#### Problem requirements
Repeat the lines of the data exactly, from the first one through the one that contains "w.sp = s.sp".

Collected data:
/-- R94: a CALL run at the instruction address a, then a RET with the stack as the CALL left it, leaves PC = a + 2 and
SP as before the CALL. -/
def Obligations.ReturnUndoesCall : Prop :=
  ∀ nnn pad (s t u : State), s.sp.val < 16 → exec (.call nnn) s.advancePc = .next t →
    u.stack = t.stack → u.sp = t.sp →
    ∃ w, exec (.ret pad) u = .next w ∧ w.pc = s.pc + 2 ∧ w.sp = s.sp

/-- SE Vx, kk and SNE Vx, kk (R89, R90; their numbers are the spec's decision D1, log entry 8): the words 0x3xkk and
0x4xkk decode to them; PC gains 2 exactly when Vx = kk, respectively Vx ≠ kk, and nothing else changes. -/
def Obligations.SkipOnImmediate : Prop :=
  RowDecodes 0xF000 0x3000 (fun w => .seImm (fieldX w) (fieldKk w)) ∧
  RowDecodes 0xF000 0x4000 (fun w => .sneImm (fieldX w) (fieldKk w)) ∧
  ∀ x kk s,
    (∃ t, exec (.seImm x kk) s = .next t ∧
      (s.reg x = kk → t.pc = s.pc + 2) ∧ (s.reg x ≠ kk → t.pc = s.pc) ∧ ChangesOnly { pc := true } s t) ∧
    (∃ t, exec (.sneImm x kk) s = .next t ∧
      (s.reg x ≠ kk → t.pc = s.pc + 2) ∧ (s.reg x = kk → t.pc = s.pc) ∧ ChangesOnly { pc := true } s t)

/-- SE Vx, Vy (R91; its number is the spec's decision D1, log entry 8): every word 0x5xyN decodes to it; PC gains 2
exactly when Vx = Vy, so always when x = y, and nothing else changes. -/
def Obligations.SkipOnEqualRegisters : Prop :=
  RowDecodes 0xF000 0x5000 (fun w => .seReg (fieldX w) (fieldY w) (fieldN w)) ∧
  ∀ x y pad s, ∃ t, exec (.seReg x y pad) s = .next t ∧
    (s.reg x = s.reg y → t.pc = s.pc + 2) ∧ (s.reg x ≠ s.reg y → t.pc = s.pc) ∧
    (x = y → t.pc = s.pc + 2) ∧ ChangesOnly { pc := true } s t

/-- SNE Vx, Vy under both values of P_SNE_READS_V0 (R92; the parameter is the spec's decision D3): PC gains 2 exactly
when Vx differs from Vy, respectively from V0, and nothing else changes. -/
def Obligations.SkipOnUnequalRegisters : Prop :=
  ∀ x y pad s, ∃ t, exec (.sneReg x y pad) s = .next t ∧
    (s.params.sneReadsV0 = false →
      (s.reg x ≠ s.reg y → t.pc = s.pc + 2) ∧ (s.reg x = s.reg y → t.pc = s.pc)) ∧
    (s.params.sneReadsV0 = true →
      (s.reg x ≠ s.reg Reg.V0 → t.pc = s.pc + 2) ∧ (s.reg x = s.reg Reg.V0 → t.pc = s.pc)) ∧
    ChangesOnly { pc := true } s t

/-- JP V0, nnn (R95): PC becomes V0 + nnn, a sum of at most 0x10FE that does not wrap, and nothing else changes; from
a sum above 0xFFE no fetch succeeds (20_memory.md R49, the bounds policy D5, log entry 11). -/
def Obligations.JumpOffsetAddsV0 : Prop :=
  ∀ nnn s, ∃ t, exec (.jpV0 nnn) s = .next t ∧
    t.pc.toNat = (s.reg Reg.V0).toNat + nnn.toNat ∧
    (0xFFE < (s.reg Reg.V0).toNat + nnn.toNat → t.fetch = none) ∧ ChangesOnly { pc := true } s t

/-! ## Registers and ALU (42_alu.md) -/

/-- LD Vx, kk (R100): every word 0x6xkk decodes to it; Vx gets kk, and nothing else changes. -/
def Obligations.LoadImmediateSetsRegister : Prop :=
  RowDecodes 0xF000 0x6000 (fun w => .ldImm (fieldX w) (fieldKk w)) ∧
  ∀ x kk s, ∃ t, exec (.ldImm x kk) s = .next t ∧ t.reg x = kk ∧ ChangesOnly { regs := [x] } s t

/-- LD Vx, Vy (R101; its number is the spec's decision D1): every word 0x8xy0 decodes to it; Vx gets the value of Vy,
and nothing else changes. -/
def Obligations.LoadRegisterCopies : Prop :=
  RowDecodes 0xF00F 0x8000 (fun w => .ldReg (fieldX w) (fieldY w)) ∧
  ∀ x y s, ∃ t, exec (.ldReg x y) s = .next t ∧ t.reg x = s.reg y ∧ ChangesOnly { regs := [x] } s t

/-- ADD Vx, kk (R102): every word 0x7xkk decodes to it; Vx becomes (Vx + kk) mod 256, and nothing else changes, VF
either, unless x = F. -/
def Obligations.AddImmediateWrapsWithoutFlag : Prop :=
  RowDecodes 0xF000 0x7000 (fun w => .addImm (fieldX w) (fieldKk w)) ∧
  ∀ x kk s, ∃ t, exec (.addImm x kk) s = .next t ∧
    (t.reg x).toNat = ((s.reg x).toNat + kk.toNat) % 256 ∧ ChangesOnly { regs := [x] } s t

/-- OR and XOR (R103, R105; their numbers are the spec's decision D1, log entry 8): the words 0x8xy1 and 0x8xy3 decode
to them, 0x8xy2 to OR under P_AND_IS_OR; each bit of Vx becomes the or, respectively the exclusive or, of the two
bits, and nothing else changes. -/
def Obligations.OrXorActBitwise : Prop :=
  RowDecodes 0xF00F 0x8001 (fun w => .orReg (fieldX w) (fieldY w)) ∧
  RowDecodes 0xF00F 0x8003 (fun w => .xorReg (fieldX w) (fieldY w)) ∧
  (∀ p w, p.andIsOr = true → w &&& 0xF00F = 0x8002 → decode p w = .ok (.orReg (fieldX w) (fieldY w))) ∧
  ∀ x y s,
    (∃ t, exec (.orReg x y) s = .next t ∧
      (∀ j, (t.reg x).getLsbD j = ((s.reg x).getLsbD j || (s.reg y).getLsbD j)) ∧
      ChangesOnly { regs := [x] } s t) ∧
    (∃ t, exec (.xorReg x y) s = .next t ∧
      (∀ j, (t.reg x).getLsbD j = ((s.reg x).getLsbD j != (s.reg y).getLsbD j)) ∧
      ChangesOnly { regs := [x] } s t)

/-- AND (R104; its number is the spec's decision D1, the parameter D3): 0x8xy2 decodes to AND when P_AND_IS_OR is
false; each bit of Vx becomes the and of the two bits, and nothing else changes. -/
def Obligations.AndActsBitwise : Prop :=
  (∀ p w, p.andIsOr = false → w &&& 0xF00F = 0x8002 → decode p w = .ok (.andReg (fieldX w) (fieldY w))) ∧
  ∀ x y s, ∃ t, exec (.andReg x y) s = .next t ∧
    (∀ j, (t.reg x).getLsbD j = ((s.reg x).getLsbD j && (s.reg y).getLsbD j)) ∧
    ChangesOnly { regs := [x] } s t

/-- ADD Vx, Vy (R106; x = F by the spec's decision D4): Vx becomes the sum mod 256 of the registers as they were, VF
the carry, the sum winning when x = F, and nothing else changes. -/
def Obligations.AddRegistersSetsCarry : Prop :=
  ∀ x y s, ∃ t, exec (.addReg x y) s = .next t ∧
    (t.reg x).toNat = ((s.reg x).toNat + (s.reg y).toNat) % 256 ∧
    (x ≠ Reg.VF → 255 < (s.reg x).toNat + (s.reg y).toNat → t.reg Reg.VF = 1) ∧
    (x ≠ Reg.VF → (s.reg x).toNat + (s.reg y).toNat ≤ 255 → t.reg Reg.VF = 0) ∧
    ChangesOnly { regs := [x, Reg.VF] } s t

/-- SUB Vx, Vy (R107; x = F or y = F by the spec's decision D4): with f = 1 when Vx > Vy strictly and 0 otherwise, VF
becomes f and Vx the difference mod 256, the operand VF reading as f; when x = F the difference wins. Nothing else
changes. -/
def Obligations.SubtractSetsGreaterFlag : Prop :=
  ∀ x y s f, f = (if (s.reg y).toNat < (s.reg x).toNat then 1 else 0) →
    ∃ t, exec (.sub x y) s = .next t ∧
      (x ≠ Reg.VF → (t.reg Reg.VF).toNat = f) ∧
      (x ≠ Reg.VF → y ≠ Reg.VF → (t.reg x).toNat = ((s.reg x).toNat + 256 - (s.reg y).toNat) % 256) ∧
      (x = Reg.VF → y ≠ Reg.VF → (t.reg x).toNat = (f + 256 - (s.reg y).toNat) % 256) ∧
      (x ≠ Reg.VF → y = Reg.VF → (t.reg x).toNat = ((s.reg x).toNat + 256 - f) % 256) ∧
      (x = Reg.VF → y = Reg.VF → t.reg x = 0) ∧
      ChangesOnly { regs := [x, Reg.VF] } s t

/-- SUBN Vx, Vy (R108; x = F or y = F by the spec's decision D4): as SUB, with the operands' roles exchanged. -/
def Obligations.SubtractReverseSetsGreaterFlag : Prop :=
  ∀ x y s f, f = (if (s.reg x).toNat < (s.reg y).toNat then 1 else 0) →
    ∃ t, exec (.subn x y) s = .next t ∧
      (x ≠ Reg.VF → (t.reg Reg.VF).toNat = f) ∧
      (x ≠ Reg.VF → y ≠ Reg.VF → (t.reg x).toNat = ((s.reg y).toNat + 256 - (s.reg x).toNat) % 256) ∧
      (x = Reg.VF → y ≠ Reg.VF → (t.reg x).toNat = ((s.reg y).toNat + 256 - f) % 256) ∧
      (x ≠ Reg.VF → y = Reg.VF → (t.reg x).toNat = (f + 256 - (s.reg x).toNat) % 256) ∧
      (x = Reg.VF → y = Reg.VF → t.reg x = 0) ∧
      ChangesOnly { regs := [x, Reg.VF] } s t

/-- SHR Vx and SHL Vx (R109, R110; x = F by the spec's decision D4): VF becomes the bit shifted out and Vx the shifted
value; when x = F the register ends as 0, respectively twice the old bit 7. Nothing else changes. -/
def Obligations.ShiftsSetShiftedOutBit : Prop :=
  ∀ x pad s,
    (∃ t, exec (.shr x pad) s = .next t ∧
      (x ≠ Reg.VF → (t.reg x).toNat = (s.reg x).toNat / 2 ∧ (t.reg Reg.VF).toNat = (s.reg x).toNat % 2) ∧
      (x = Reg.VF → t.reg x = 0) ∧ ChangesOnly { regs := [x, Reg.VF] } s t) ∧
    (∃ t, exec (.shl x pad) s = .next t ∧
      (x ≠ Reg.VF → (t.reg x).toNat = (s.reg x).toNat * 2 % 256 ∧
        (t.reg Reg.VF).toNat = (s.reg x).toNat / 128) ∧
      (x = Reg.VF → (t.reg x).toNat = (s.reg x).toNat / 128 * 2) ∧ ChangesOnly { regs := [x, Reg.VF] } s t)

/-- RND Vx, kk (R111; the random byte is a free input, the spec's decision D19, log entry 4): for every input byte,
each bit of Vx becomes the and of its bit and kk's, and nothing else changes. -/
def Obligations.RandomIsMaskedInputByte : Prop :=
  ∀ x kk s, ∃ t, exec (.rnd x kk) s = .next t ∧
    (∀ j, (t.reg x).getLsbD j = (s.rnd.getLsbD j && kk.getLsbD j)) ∧ ChangesOnly { regs := [x] } s t

/-! ## Index register and memory (43_index_memory.md) -/

/-- LD I, nnn (R118; its number is the spec's decision D1, log entry 8): every word 0xAnnn decodes to it; I becomes
nnn, zero-extended, and nothing else changes. -/
def Obligations.LoadIndexSetsOperand : Prop :=
  RowDecodes 0xF000 0xA000 (fun w => .ldI (fieldNnn w)) ∧
  ∀ nnn s, ∃ t, exec (.ldI nnn) s = .next t ∧ t.i.toNat = nnn.toNat ∧ ChangesOnly { index := true } s t

/-- ADD I, Vx (R119; that I wraps modulo 2^16 is the spec's decision D13, log entry 26): I becomes (I + Vx) mod 2^16,
and nothing else changes, VF either. -/
def Obligations.AddIndexWrapsWithoutFlag : Prop :=
  ∀ x s, ∃ t, exec (.addI x) s = .next t ∧ t.i.toNat = (s.i.toNat + (s.reg x).toNat) % 65536 ∧
    ChangesOnly { index := true } s t

/-- LD F, Vx (R120; unmasked above 15 by the spec's decision D10): I becomes 0x050 + 5 × Vx, and nothing else changes. -/
def Obligations.LoadGlyphAddress : Prop :=
  ∀ x s, ∃ t, exec (.ldF x) s = .next t ∧ t.i.toNat = 0x050 + 5 * (s.reg x).toNat ∧
    ChangesOnly { index := true } s t

/-- LD B, Vx inside memory and not a reserved write (R121; the parameter is the spec's decision D6, I unchanged D11):
the three bytes from I, the address the meaning stores to, become the hundreds, tens and ones digits, and nothing
else changes. -/
def Obligations.StoreBcdWritesDigits : Prop :=
  ∀ x s, s.i.toNat + 2 < 4096 → (s.params.lowmemWriteFault = false ∨ 0x200 ≤ s.i.toNat) →
    s.dataAddress = s.i.toNat ∧ ∃ t, exec (.ldB x) s = .next t ∧
      (t.byte s.dataAddress).toNat = (s.reg x).toNat / 100 ∧
      (t.byte (s.dataAddress + 1)).toNat = (s.reg x).toNat / 10 % 10 ∧
      (t.byte (s.dataAddress + 2)).toNat = (s.reg x).toNat % 10 ∧
      ChangesOnly { storeBase := s.dataAddress, stored := 3 } s t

#### Answer for the task
/-- R94: a CALL run at the instruction address a, then a RET with the stack as the CALL left it, leaves PC = a + 2 and
SP as before the CALL. -/
def Obligations.ReturnUndoesCall : Prop :=
  ∀ nnn pad (s t u : State), s.sp.val < 16 → exec (.call nnn) s.advancePc = .next t →
    u.stack = t.stack → u.sp = t.sp →
    ∃ w, exec (.ret pad) u = .next w ∧ w.pc = s.pc + 2 ∧ w.sp = s.sp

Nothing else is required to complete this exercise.